▶ [PROBLEM DESCRIPTION]
Look through the entries below and extract exactly the lines from the one containing "let sealed := l.filter" through the one containing "(sealed ++ l.filter", ends included.
- - -
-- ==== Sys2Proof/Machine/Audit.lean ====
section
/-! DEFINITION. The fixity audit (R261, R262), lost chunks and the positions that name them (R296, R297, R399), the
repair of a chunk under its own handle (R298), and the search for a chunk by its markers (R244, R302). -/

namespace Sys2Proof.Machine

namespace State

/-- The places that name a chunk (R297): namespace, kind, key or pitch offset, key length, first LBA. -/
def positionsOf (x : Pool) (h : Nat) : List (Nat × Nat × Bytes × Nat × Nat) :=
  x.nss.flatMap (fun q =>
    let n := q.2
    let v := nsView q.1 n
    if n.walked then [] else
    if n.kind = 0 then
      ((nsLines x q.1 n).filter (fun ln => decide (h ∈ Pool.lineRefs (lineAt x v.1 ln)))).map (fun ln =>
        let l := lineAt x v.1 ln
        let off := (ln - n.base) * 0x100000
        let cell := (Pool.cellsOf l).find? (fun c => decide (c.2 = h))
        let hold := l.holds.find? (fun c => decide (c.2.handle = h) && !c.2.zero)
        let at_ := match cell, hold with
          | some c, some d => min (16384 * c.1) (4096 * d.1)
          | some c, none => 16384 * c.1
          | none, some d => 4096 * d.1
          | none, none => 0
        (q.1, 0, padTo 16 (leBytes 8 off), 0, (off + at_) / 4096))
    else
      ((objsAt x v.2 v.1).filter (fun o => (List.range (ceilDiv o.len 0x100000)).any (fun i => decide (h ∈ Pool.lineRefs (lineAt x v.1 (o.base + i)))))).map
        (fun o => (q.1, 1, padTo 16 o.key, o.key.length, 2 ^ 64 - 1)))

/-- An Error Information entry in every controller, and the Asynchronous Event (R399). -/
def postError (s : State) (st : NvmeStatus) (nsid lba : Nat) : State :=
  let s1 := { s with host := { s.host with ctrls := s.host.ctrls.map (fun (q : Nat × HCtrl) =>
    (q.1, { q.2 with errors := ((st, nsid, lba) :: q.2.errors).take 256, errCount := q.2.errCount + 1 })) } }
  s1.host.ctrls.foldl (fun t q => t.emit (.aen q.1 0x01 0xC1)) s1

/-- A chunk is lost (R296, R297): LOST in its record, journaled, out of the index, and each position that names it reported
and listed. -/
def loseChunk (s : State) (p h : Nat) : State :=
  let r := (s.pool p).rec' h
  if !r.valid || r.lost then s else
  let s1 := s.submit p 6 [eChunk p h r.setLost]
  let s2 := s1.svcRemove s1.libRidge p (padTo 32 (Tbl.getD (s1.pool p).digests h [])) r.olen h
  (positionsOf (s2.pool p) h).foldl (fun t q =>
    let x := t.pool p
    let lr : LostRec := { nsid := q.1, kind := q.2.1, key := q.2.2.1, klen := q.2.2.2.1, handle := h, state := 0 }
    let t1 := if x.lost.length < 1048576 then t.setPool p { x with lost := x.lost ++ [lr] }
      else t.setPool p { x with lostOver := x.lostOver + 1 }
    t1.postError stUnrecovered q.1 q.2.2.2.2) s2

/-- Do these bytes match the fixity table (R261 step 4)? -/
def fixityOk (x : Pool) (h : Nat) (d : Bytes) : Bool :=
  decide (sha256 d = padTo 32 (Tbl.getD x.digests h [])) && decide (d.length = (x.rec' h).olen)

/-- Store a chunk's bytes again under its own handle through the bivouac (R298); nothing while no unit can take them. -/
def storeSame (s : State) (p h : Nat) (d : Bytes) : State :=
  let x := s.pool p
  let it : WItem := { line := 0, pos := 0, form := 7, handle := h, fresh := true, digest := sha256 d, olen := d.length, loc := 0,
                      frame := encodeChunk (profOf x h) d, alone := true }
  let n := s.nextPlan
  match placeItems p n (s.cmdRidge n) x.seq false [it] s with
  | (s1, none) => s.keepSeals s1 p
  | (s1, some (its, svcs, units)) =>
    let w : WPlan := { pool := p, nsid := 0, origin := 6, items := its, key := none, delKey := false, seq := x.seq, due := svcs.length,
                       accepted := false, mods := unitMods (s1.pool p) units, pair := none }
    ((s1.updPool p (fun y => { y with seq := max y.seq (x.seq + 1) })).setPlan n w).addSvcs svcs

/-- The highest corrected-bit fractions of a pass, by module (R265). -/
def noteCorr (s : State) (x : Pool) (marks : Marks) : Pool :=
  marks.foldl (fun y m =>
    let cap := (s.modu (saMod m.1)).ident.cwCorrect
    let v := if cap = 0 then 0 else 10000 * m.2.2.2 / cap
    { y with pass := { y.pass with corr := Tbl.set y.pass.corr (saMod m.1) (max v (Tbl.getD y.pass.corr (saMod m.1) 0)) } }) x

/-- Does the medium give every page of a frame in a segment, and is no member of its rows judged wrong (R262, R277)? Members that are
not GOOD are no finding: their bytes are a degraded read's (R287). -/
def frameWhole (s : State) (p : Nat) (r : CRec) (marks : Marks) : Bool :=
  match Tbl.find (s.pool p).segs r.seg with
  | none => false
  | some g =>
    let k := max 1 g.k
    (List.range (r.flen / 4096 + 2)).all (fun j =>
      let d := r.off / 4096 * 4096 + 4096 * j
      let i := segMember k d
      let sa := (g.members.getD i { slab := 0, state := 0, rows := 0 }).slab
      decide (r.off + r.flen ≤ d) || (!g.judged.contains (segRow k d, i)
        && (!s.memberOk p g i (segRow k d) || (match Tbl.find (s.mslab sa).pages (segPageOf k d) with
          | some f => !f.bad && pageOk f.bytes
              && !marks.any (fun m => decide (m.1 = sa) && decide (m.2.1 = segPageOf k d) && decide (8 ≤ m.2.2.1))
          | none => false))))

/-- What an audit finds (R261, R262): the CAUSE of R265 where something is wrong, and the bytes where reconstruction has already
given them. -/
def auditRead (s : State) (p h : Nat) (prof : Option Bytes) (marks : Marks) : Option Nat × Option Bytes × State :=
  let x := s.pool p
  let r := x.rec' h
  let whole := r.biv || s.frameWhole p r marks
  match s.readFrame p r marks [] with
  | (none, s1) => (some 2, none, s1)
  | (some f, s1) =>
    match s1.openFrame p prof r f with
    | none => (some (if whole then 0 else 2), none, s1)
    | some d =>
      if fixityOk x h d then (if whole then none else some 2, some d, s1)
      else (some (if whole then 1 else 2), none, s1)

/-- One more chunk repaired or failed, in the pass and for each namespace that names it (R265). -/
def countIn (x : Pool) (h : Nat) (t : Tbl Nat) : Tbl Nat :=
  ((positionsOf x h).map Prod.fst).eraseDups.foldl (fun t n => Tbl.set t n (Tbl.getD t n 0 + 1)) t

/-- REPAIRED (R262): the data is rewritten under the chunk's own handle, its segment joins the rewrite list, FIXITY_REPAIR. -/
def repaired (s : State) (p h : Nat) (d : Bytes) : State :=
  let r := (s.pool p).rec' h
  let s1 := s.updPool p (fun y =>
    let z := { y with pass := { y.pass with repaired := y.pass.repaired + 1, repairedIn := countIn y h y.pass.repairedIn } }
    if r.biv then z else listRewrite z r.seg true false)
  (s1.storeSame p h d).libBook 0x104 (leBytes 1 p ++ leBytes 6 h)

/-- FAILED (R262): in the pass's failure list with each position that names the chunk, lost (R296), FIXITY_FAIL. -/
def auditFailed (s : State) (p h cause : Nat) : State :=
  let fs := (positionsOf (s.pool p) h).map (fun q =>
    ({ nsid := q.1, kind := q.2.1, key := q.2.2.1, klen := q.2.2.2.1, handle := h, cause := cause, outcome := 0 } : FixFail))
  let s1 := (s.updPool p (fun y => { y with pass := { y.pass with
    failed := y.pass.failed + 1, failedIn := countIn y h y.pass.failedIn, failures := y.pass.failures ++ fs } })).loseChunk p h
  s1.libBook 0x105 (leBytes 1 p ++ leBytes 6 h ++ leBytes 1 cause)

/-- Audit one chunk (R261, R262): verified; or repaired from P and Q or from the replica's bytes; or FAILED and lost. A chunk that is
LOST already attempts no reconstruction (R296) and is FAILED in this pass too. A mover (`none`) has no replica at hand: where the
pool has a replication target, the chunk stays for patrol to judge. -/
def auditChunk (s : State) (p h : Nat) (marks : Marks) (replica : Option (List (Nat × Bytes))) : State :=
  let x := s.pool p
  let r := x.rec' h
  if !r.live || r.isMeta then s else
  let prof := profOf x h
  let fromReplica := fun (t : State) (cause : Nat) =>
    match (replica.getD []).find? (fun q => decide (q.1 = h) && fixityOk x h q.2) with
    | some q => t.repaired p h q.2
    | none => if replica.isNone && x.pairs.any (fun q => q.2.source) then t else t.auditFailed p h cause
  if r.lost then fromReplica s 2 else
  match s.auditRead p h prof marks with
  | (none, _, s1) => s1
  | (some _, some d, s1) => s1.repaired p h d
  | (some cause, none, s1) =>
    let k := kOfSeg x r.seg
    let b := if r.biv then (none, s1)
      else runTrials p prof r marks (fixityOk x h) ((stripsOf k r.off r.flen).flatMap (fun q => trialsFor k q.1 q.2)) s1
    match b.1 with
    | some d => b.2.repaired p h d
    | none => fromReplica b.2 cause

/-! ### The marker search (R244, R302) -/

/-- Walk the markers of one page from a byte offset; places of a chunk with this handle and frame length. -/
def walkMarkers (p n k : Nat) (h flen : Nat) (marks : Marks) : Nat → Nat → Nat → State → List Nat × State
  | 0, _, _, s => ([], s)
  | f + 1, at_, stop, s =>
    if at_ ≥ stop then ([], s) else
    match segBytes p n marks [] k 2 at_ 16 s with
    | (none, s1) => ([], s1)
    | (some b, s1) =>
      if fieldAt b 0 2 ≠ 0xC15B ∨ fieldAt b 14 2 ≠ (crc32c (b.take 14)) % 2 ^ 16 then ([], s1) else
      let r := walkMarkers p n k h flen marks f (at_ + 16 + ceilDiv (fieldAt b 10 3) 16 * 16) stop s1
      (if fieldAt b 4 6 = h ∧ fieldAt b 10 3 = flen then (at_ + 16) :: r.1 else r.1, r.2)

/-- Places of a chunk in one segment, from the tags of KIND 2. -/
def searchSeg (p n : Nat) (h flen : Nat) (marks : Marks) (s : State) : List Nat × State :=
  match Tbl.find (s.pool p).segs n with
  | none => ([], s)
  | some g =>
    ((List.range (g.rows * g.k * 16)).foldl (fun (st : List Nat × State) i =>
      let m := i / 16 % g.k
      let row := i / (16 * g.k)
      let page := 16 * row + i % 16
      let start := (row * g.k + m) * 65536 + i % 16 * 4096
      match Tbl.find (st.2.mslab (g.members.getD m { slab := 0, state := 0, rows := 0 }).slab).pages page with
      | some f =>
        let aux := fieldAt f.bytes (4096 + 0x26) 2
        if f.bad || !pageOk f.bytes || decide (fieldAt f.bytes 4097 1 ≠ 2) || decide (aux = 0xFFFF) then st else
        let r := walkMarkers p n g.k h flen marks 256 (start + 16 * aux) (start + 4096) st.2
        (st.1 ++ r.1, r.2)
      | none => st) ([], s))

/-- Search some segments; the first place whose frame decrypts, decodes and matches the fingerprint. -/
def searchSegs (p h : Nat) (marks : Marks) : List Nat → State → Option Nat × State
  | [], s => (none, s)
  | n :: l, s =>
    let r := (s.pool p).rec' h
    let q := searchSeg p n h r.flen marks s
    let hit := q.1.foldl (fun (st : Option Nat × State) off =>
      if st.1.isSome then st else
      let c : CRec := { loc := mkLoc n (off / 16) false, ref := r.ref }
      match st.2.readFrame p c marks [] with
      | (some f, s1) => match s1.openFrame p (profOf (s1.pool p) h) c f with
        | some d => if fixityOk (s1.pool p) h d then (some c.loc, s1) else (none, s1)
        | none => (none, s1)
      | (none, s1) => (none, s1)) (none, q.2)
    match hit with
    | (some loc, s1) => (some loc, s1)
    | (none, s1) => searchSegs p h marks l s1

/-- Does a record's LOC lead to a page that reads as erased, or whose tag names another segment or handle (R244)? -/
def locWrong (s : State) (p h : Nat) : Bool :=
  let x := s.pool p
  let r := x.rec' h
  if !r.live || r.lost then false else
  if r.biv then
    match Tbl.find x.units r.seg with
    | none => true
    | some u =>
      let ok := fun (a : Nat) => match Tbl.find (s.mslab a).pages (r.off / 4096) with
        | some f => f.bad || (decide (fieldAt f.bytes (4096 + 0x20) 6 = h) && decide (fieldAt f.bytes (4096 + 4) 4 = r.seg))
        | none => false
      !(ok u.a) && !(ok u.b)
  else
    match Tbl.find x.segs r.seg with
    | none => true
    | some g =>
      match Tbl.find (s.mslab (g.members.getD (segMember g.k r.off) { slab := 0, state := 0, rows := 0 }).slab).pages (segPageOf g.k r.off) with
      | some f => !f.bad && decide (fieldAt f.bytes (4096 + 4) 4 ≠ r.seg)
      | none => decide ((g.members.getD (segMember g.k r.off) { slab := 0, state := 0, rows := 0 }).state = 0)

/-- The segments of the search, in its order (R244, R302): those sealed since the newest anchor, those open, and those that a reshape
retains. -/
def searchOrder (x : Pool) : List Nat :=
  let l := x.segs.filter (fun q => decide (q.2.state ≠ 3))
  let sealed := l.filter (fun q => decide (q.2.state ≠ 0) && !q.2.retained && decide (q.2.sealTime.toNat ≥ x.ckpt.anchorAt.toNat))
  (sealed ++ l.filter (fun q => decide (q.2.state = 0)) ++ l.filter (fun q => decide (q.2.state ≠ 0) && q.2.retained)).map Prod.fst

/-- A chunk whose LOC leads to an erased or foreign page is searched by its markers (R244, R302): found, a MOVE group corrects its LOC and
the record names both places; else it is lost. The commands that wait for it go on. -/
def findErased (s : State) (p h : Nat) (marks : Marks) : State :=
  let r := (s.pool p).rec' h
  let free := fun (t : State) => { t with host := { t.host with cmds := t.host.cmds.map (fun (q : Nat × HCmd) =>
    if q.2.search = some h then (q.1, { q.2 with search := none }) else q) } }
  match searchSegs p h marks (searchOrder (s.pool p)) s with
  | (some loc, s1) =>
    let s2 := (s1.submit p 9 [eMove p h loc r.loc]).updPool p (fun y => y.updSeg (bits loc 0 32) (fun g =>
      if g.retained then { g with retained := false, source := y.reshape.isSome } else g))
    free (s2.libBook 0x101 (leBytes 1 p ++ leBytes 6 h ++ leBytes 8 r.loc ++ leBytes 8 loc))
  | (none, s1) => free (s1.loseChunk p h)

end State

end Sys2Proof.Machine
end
- - -
▶ [THE ANSWER]
  let sealed := l.filter (fun q => decide (q.2.state ≠ 0) && !q.2.retained && decide (q.2.sealTime.toNat ≥ x.ckpt.anchorAt.toNat))
  (sealed ++ l.filter (fun q => decide (q.2.state = 0)) ++ l.filter (fun q => decide (q.2.state ≠ 0) && q.2.retained)).map Prod.fst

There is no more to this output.